[Your objective]: Reproduce exactly, from the data that follows, the line with "(State.raiseLamp p) s) := by", the line with "refine Works.trans ?_", and every line that lies between them.

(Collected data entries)

↓↓↓

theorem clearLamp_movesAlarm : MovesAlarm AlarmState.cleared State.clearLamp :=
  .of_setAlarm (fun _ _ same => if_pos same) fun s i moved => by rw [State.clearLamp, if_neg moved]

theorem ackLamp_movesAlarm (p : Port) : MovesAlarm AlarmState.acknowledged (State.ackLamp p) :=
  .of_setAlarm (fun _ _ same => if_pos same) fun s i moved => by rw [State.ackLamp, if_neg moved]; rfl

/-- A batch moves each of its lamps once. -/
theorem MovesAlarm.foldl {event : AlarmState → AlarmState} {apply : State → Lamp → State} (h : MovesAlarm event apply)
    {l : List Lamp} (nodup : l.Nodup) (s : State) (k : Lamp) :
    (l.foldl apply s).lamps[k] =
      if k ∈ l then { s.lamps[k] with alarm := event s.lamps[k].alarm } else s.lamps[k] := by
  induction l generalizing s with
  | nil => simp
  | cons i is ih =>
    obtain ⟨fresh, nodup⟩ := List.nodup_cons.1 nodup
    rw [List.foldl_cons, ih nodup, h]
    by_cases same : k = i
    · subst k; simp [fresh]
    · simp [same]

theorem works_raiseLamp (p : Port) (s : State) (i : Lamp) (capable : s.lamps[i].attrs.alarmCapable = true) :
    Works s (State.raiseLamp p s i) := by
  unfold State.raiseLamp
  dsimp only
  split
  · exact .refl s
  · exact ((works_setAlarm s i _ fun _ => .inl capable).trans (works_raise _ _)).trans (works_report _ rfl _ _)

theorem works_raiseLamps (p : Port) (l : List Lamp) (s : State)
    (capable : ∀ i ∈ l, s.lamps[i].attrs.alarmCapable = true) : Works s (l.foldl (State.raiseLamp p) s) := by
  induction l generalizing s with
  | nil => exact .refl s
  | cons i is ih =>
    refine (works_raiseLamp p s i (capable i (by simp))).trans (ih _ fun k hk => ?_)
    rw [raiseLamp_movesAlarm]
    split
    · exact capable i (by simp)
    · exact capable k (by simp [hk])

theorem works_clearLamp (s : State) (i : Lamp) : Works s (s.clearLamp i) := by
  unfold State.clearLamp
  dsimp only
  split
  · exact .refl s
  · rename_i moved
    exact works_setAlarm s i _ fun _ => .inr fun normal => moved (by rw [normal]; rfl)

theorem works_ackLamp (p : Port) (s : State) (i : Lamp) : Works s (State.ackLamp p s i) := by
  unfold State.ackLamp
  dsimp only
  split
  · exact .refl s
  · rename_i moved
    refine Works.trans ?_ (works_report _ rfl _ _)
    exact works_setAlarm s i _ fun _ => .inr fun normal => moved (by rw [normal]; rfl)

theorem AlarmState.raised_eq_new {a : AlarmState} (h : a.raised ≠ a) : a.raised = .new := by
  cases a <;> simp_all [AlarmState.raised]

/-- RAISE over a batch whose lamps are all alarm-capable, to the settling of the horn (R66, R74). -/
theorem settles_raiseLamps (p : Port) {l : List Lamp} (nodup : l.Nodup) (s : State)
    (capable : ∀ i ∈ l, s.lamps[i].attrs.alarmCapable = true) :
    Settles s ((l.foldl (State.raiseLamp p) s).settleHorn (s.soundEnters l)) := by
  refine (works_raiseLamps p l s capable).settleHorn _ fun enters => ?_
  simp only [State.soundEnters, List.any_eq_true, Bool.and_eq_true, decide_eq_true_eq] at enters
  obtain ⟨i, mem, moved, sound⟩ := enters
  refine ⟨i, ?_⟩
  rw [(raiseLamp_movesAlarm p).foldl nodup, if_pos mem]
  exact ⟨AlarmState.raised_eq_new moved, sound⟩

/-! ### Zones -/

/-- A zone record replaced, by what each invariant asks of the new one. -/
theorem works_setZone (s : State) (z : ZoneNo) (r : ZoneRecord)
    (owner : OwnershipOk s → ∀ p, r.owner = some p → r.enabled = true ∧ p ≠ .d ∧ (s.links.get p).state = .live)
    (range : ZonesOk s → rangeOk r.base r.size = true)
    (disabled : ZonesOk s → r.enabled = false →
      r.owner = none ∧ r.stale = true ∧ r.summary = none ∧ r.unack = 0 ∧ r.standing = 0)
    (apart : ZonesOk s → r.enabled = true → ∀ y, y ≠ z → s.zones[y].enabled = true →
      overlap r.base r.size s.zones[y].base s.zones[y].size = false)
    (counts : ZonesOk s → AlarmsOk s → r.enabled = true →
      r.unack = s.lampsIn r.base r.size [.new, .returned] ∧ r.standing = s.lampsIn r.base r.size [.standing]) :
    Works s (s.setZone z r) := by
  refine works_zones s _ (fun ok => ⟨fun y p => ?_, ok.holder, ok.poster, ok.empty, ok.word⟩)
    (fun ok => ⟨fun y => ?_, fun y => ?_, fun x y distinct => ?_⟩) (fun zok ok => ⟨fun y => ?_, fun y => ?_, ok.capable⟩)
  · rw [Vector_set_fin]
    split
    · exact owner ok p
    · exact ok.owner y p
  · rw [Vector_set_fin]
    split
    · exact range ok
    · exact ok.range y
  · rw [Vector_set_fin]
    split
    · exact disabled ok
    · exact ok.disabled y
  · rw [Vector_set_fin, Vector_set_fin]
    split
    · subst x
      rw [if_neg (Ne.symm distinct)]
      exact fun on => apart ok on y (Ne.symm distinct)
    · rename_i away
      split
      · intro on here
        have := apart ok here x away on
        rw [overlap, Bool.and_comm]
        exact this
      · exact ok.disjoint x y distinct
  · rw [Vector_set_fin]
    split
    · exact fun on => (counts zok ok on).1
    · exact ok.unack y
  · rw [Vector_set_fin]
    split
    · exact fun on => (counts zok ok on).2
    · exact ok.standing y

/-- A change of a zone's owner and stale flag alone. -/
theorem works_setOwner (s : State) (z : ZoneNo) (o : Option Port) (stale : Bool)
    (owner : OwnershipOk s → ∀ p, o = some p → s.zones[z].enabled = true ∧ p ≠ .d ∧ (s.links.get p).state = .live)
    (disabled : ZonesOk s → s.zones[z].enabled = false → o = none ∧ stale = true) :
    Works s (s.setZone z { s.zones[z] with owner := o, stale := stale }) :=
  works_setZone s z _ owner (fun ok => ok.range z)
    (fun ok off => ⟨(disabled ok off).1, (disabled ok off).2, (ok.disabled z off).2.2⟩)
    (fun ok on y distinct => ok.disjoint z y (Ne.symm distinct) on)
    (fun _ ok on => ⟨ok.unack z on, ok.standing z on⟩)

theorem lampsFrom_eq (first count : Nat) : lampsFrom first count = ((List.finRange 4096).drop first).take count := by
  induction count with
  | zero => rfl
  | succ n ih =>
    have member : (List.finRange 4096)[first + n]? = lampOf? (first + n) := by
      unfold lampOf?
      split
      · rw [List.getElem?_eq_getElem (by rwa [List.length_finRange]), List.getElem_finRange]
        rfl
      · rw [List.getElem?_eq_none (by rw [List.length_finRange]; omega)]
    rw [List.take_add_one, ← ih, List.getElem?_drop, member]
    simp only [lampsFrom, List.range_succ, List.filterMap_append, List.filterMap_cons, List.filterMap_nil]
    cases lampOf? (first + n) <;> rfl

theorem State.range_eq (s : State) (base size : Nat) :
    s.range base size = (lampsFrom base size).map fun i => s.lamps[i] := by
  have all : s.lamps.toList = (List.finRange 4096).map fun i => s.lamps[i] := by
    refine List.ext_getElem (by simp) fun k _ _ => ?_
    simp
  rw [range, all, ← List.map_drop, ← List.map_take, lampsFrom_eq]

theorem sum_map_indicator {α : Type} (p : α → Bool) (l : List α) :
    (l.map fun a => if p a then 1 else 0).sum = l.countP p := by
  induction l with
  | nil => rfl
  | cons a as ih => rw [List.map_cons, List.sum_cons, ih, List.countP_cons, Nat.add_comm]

↑↑↑
↓↓↓

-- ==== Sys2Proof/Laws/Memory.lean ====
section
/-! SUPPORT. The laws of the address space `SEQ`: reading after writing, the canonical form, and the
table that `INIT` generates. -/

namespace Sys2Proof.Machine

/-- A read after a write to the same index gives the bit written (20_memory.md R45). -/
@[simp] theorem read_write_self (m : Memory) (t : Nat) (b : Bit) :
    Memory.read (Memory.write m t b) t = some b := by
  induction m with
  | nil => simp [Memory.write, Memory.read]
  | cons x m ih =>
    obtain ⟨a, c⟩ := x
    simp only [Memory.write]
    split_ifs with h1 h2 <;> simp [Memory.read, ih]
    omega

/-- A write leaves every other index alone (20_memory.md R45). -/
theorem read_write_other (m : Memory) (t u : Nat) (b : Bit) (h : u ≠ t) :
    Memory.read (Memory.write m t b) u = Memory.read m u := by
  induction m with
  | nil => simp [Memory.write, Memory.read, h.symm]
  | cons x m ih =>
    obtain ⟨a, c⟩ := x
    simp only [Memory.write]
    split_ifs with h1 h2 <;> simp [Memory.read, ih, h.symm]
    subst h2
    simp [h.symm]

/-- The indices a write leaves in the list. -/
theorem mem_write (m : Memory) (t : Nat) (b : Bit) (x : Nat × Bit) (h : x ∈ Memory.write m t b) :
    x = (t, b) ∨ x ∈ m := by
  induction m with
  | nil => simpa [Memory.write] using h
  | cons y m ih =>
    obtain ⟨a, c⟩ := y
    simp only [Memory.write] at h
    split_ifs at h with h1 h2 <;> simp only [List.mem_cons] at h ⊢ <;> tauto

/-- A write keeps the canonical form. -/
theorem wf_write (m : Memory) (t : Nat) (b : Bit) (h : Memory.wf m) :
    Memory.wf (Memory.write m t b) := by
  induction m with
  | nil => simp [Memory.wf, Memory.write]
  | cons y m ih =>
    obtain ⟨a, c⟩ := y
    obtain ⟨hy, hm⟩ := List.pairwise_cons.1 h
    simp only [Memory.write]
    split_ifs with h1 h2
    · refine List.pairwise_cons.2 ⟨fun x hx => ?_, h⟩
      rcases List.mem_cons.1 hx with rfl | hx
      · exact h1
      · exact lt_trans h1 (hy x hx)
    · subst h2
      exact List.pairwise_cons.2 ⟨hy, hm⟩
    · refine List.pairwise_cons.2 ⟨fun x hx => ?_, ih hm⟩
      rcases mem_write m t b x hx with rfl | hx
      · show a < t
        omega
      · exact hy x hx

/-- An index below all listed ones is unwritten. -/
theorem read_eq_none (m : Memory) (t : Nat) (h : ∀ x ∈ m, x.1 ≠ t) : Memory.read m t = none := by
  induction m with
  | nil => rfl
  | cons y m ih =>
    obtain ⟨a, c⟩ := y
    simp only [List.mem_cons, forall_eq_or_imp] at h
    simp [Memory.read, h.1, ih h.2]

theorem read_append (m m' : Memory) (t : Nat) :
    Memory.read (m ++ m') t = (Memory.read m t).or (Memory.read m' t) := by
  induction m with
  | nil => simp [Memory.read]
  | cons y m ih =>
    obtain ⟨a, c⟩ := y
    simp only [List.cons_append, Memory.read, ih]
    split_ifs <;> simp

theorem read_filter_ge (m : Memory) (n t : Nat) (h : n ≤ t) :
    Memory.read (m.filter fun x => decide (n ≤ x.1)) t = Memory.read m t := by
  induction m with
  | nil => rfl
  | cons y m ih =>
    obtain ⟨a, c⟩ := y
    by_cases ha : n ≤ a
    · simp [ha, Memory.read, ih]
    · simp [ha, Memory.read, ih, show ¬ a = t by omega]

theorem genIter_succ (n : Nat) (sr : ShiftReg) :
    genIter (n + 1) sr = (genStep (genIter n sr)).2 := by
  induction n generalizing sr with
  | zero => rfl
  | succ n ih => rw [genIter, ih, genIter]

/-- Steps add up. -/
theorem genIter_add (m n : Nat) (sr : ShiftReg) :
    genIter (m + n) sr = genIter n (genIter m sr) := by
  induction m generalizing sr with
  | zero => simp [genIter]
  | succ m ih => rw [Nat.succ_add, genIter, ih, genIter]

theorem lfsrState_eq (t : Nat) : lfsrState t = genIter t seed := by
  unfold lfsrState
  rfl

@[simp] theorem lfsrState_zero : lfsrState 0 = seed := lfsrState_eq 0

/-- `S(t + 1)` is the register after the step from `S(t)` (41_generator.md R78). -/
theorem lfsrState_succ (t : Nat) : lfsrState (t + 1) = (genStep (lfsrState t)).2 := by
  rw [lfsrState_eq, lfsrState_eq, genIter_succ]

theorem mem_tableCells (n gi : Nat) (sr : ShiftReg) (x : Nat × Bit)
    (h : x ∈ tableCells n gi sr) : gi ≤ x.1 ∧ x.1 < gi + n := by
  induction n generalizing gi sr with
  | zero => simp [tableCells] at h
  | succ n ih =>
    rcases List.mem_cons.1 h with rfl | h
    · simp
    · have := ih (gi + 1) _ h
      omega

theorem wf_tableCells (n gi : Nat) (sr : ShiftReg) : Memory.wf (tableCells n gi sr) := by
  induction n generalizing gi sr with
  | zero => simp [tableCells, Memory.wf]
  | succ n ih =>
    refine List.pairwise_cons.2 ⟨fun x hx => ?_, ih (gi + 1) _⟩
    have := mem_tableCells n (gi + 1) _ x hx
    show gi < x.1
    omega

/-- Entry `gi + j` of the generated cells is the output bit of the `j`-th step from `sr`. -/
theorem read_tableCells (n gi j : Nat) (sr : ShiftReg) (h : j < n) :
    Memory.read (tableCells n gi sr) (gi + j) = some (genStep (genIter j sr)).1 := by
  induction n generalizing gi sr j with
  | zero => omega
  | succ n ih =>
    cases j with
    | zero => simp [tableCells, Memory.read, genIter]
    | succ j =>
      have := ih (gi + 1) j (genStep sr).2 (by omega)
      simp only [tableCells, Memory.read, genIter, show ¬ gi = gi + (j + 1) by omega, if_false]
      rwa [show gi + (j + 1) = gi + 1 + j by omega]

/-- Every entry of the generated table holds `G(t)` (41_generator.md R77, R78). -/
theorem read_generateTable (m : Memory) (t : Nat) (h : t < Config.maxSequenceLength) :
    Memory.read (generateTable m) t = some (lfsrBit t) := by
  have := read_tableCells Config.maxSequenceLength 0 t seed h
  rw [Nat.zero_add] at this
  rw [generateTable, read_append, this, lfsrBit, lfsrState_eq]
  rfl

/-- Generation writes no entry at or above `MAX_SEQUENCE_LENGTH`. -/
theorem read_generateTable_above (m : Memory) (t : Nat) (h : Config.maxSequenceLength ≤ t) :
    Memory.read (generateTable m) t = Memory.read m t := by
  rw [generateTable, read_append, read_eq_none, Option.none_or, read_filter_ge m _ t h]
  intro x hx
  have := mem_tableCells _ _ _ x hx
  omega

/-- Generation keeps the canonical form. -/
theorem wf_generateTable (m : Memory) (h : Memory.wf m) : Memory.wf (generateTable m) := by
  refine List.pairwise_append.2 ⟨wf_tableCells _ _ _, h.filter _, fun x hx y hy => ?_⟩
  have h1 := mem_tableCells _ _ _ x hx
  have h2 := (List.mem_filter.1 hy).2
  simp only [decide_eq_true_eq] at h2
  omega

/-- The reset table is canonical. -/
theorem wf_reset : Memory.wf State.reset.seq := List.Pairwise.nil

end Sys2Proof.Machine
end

↑↑↑

[Problem solution]:
    (capable : ∀ i ∈ l, s.lamps[i].attrs.alarmCapable = true) : Works s (l.foldl (State.raiseLamp p) s) := by
  induction l generalizing s with
  | nil => exact .refl s
  | cons i is ih =>
    refine (works_raiseLamp p s i (capable i (by simp))).trans (ih _ fun k hk => ?_)
    rw [raiseLamp_movesAlarm]
    split
    · exact capable i (by simp)
    · exact capable k (by simp [hk])

theorem works_clearLamp (s : State) (i : Lamp) : Works s (s.clearLamp i) := by
  unfold State.clearLamp
  dsimp only
  split
  · exact .refl s
  · rename_i moved
    exact works_setAlarm s i _ fun _ => .inr fun normal => moved (by rw [normal]; rfl)

theorem works_ackLamp (p : Port) (s : State) (i : Lamp) : Works s (State.ackLamp p s i) := by
  unfold State.ackLamp
  dsimp only
  split
  · exact .refl s
  · rename_i moved
    refine Works.trans ?_ (works_report _ rfl _ _)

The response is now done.